> PROMPT: Would you please retype, exactly, the lines of the listing below between the line with "Instr.thermalTrip 0 0, Instr.attend" and the line with "Instr.inventory 0 okPkt, Instr.inventoryResponse", inclusive?

RECORDS FOR THE EXERCISE Block Start

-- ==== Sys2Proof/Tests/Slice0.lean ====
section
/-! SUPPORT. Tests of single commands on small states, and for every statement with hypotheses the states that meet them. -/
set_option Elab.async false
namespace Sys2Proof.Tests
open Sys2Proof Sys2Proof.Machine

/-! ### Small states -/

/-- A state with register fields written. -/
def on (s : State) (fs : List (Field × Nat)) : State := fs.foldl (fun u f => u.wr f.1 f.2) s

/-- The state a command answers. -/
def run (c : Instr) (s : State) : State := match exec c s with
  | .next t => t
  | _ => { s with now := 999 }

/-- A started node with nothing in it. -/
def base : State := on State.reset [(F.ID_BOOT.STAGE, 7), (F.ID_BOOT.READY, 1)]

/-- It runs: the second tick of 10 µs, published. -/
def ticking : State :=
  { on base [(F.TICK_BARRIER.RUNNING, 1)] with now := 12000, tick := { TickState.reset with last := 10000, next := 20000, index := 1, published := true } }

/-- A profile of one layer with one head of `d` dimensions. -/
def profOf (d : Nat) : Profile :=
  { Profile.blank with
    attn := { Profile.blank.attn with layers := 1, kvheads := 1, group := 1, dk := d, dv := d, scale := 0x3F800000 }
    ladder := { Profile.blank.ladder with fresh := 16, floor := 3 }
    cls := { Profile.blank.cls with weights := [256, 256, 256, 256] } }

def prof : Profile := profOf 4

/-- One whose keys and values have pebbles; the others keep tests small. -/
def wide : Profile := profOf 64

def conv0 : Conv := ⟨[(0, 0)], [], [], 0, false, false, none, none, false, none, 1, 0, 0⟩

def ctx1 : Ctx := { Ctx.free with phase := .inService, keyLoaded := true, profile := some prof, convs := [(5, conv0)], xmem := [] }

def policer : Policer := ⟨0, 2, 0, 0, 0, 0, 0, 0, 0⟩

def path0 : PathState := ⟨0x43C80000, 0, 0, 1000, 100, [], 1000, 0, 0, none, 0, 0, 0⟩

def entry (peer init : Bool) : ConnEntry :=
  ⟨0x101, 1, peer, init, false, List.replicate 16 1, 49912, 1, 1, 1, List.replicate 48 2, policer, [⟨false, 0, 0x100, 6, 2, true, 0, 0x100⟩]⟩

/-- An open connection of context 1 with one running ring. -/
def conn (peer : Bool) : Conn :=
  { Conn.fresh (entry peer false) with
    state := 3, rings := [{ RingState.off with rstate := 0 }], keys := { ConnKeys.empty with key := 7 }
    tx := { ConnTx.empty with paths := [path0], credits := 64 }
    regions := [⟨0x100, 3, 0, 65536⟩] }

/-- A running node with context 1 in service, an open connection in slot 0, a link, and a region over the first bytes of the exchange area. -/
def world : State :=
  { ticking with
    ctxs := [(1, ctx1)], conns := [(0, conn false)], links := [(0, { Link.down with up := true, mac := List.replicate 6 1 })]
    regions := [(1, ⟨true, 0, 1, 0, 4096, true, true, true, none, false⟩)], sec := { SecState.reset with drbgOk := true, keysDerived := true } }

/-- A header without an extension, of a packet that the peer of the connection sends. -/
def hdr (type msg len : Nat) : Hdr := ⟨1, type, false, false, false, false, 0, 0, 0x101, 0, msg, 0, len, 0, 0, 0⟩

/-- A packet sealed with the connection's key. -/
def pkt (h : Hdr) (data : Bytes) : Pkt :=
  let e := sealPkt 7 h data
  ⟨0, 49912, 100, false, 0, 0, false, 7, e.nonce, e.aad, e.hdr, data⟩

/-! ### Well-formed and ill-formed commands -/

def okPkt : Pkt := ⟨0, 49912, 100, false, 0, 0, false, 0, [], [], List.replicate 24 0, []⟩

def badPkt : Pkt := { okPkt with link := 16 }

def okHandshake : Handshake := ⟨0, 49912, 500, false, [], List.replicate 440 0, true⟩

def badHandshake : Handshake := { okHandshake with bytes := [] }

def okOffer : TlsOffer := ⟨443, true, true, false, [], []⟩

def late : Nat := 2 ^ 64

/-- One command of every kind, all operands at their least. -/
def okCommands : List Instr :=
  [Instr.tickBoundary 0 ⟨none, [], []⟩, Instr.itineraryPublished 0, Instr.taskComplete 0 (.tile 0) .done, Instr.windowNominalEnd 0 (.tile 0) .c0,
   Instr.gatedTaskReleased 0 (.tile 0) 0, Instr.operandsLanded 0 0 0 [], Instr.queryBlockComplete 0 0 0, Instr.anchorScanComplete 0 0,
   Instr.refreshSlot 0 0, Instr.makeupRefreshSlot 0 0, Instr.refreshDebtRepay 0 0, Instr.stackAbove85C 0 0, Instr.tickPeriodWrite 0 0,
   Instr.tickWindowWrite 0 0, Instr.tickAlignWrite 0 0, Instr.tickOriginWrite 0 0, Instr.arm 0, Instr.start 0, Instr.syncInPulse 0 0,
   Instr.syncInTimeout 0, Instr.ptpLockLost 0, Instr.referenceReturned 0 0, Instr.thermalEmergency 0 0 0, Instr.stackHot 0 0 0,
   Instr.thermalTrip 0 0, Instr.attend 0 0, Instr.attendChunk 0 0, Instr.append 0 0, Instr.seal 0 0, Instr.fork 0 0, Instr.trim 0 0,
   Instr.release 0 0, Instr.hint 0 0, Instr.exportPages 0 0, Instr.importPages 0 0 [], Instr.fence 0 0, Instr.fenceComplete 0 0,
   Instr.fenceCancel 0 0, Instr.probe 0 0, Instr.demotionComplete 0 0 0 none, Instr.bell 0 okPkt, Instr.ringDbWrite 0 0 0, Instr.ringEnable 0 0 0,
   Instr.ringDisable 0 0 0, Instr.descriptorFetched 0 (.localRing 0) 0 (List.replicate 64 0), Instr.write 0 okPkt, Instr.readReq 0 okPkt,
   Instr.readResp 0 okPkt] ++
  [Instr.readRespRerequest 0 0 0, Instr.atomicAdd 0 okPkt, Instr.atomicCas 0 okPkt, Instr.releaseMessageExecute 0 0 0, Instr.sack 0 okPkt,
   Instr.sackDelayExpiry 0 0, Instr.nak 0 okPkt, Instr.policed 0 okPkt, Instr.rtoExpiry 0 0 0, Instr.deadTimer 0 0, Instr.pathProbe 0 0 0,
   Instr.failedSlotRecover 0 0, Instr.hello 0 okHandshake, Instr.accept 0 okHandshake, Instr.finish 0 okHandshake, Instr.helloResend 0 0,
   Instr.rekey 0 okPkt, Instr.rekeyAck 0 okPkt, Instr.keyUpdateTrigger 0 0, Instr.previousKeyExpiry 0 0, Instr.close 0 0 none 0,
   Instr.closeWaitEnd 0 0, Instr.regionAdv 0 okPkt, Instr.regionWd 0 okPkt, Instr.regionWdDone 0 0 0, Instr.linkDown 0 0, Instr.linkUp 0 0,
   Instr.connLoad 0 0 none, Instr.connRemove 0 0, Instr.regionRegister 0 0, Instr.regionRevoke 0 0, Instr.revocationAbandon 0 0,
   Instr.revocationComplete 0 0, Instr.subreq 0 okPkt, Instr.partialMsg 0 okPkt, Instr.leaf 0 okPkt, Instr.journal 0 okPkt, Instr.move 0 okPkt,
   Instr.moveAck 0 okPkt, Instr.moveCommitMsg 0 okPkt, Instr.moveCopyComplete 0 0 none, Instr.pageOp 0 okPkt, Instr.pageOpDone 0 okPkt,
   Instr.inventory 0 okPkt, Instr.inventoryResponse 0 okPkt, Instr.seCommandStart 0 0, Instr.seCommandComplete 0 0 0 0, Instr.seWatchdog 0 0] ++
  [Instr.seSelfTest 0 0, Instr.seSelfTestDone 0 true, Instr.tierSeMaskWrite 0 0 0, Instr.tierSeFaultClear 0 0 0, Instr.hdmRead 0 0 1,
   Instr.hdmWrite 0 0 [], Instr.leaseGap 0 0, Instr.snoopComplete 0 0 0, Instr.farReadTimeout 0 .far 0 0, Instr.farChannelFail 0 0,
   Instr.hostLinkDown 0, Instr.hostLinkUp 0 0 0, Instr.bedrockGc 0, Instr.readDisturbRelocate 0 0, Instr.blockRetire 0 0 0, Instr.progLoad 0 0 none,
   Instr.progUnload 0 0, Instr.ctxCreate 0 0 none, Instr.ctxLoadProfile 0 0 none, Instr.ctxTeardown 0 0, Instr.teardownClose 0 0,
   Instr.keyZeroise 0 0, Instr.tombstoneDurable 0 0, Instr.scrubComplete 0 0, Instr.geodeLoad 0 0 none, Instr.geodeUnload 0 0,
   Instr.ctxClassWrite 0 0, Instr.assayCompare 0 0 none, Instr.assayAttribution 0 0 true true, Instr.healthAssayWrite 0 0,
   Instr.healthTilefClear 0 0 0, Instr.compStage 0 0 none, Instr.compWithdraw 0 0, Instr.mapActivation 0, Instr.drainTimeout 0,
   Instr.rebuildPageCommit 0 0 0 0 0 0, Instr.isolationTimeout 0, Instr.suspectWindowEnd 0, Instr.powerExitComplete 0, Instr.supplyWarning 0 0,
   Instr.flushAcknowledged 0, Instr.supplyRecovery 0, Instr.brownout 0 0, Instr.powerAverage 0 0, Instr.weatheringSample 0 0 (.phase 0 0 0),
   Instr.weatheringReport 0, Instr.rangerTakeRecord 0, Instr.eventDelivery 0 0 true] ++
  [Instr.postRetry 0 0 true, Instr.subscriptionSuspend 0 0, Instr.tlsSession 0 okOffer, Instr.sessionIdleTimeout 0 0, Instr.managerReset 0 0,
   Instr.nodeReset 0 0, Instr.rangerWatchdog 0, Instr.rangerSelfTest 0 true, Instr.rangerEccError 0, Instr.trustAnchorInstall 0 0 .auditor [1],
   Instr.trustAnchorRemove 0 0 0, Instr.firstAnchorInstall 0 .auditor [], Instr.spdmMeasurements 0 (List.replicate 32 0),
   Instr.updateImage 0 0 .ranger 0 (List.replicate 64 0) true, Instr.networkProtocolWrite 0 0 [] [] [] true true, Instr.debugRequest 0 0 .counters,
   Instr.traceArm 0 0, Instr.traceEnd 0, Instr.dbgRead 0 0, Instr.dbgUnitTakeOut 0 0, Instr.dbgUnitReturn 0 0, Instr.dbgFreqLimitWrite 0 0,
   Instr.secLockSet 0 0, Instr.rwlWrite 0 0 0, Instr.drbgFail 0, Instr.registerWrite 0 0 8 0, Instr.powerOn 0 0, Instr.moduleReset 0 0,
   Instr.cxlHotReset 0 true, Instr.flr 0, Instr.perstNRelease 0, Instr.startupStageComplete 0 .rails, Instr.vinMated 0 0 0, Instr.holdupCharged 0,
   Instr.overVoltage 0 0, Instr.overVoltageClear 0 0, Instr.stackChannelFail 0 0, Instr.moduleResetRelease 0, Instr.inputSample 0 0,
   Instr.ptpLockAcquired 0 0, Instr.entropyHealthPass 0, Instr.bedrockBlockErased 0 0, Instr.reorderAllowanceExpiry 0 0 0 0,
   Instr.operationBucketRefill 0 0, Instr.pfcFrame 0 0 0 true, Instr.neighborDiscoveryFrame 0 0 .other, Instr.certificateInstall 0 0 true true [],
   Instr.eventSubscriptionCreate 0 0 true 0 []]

RECORDS FOR THE EXERCISE Block End

> FINISHED EXERCISE:
   Instr.thermalTrip 0 0, Instr.attend 0 0, Instr.attendChunk 0 0, Instr.append 0 0, Instr.seal 0 0, Instr.fork 0 0, Instr.trim 0 0,
   Instr.release 0 0, Instr.hint 0 0, Instr.exportPages 0 0, Instr.importPages 0 0 [], Instr.fence 0 0, Instr.fenceComplete 0 0,
   Instr.fenceCancel 0 0, Instr.probe 0 0, Instr.demotionComplete 0 0 0 none, Instr.bell 0 okPkt, Instr.ringDbWrite 0 0 0, Instr.ringEnable 0 0 0,
   Instr.ringDisable 0 0 0, Instr.descriptorFetched 0 (.localRing 0) 0 (List.replicate 64 0), Instr.write 0 okPkt, Instr.readReq 0 okPkt,
   Instr.readResp 0 okPkt] ++
  [Instr.readRespRerequest 0 0 0, Instr.atomicAdd 0 okPkt, Instr.atomicCas 0 okPkt, Instr.releaseMessageExecute 0 0 0, Instr.sack 0 okPkt,
   Instr.sackDelayExpiry 0 0, Instr.nak 0 okPkt, Instr.policed 0 okPkt, Instr.rtoExpiry 0 0 0, Instr.deadTimer 0 0, Instr.pathProbe 0 0 0,
   Instr.failedSlotRecover 0 0, Instr.hello 0 okHandshake, Instr.accept 0 okHandshake, Instr.finish 0 okHandshake, Instr.helloResend 0 0,
   Instr.rekey 0 okPkt, Instr.rekeyAck 0 okPkt, Instr.keyUpdateTrigger 0 0, Instr.previousKeyExpiry 0 0, Instr.close 0 0 none 0,
   Instr.closeWaitEnd 0 0, Instr.regionAdv 0 okPkt, Instr.regionWd 0 okPkt, Instr.regionWdDone 0 0 0, Instr.linkDown 0 0, Instr.linkUp 0 0,
   Instr.connLoad 0 0 none, Instr.connRemove 0 0, Instr.regionRegister 0 0, Instr.regionRevoke 0 0, Instr.revocationAbandon 0 0,
   Instr.revocationComplete 0 0, Instr.subreq 0 okPkt, Instr.partialMsg 0 okPkt, Instr.leaf 0 okPkt, Instr.journal 0 okPkt, Instr.move 0 okPkt,
   Instr.moveAck 0 okPkt, Instr.moveCommitMsg 0 okPkt, Instr.moveCopyComplete 0 0 none, Instr.pageOp 0 okPkt, Instr.pageOpDone 0 okPkt,
   Instr.inventory 0 okPkt, Instr.inventoryResponse 0 okPkt, Instr.seCommandStart 0 0, Instr.seCommandComplete 0 0 0 0, Instr.seWatchdog 0 0] ++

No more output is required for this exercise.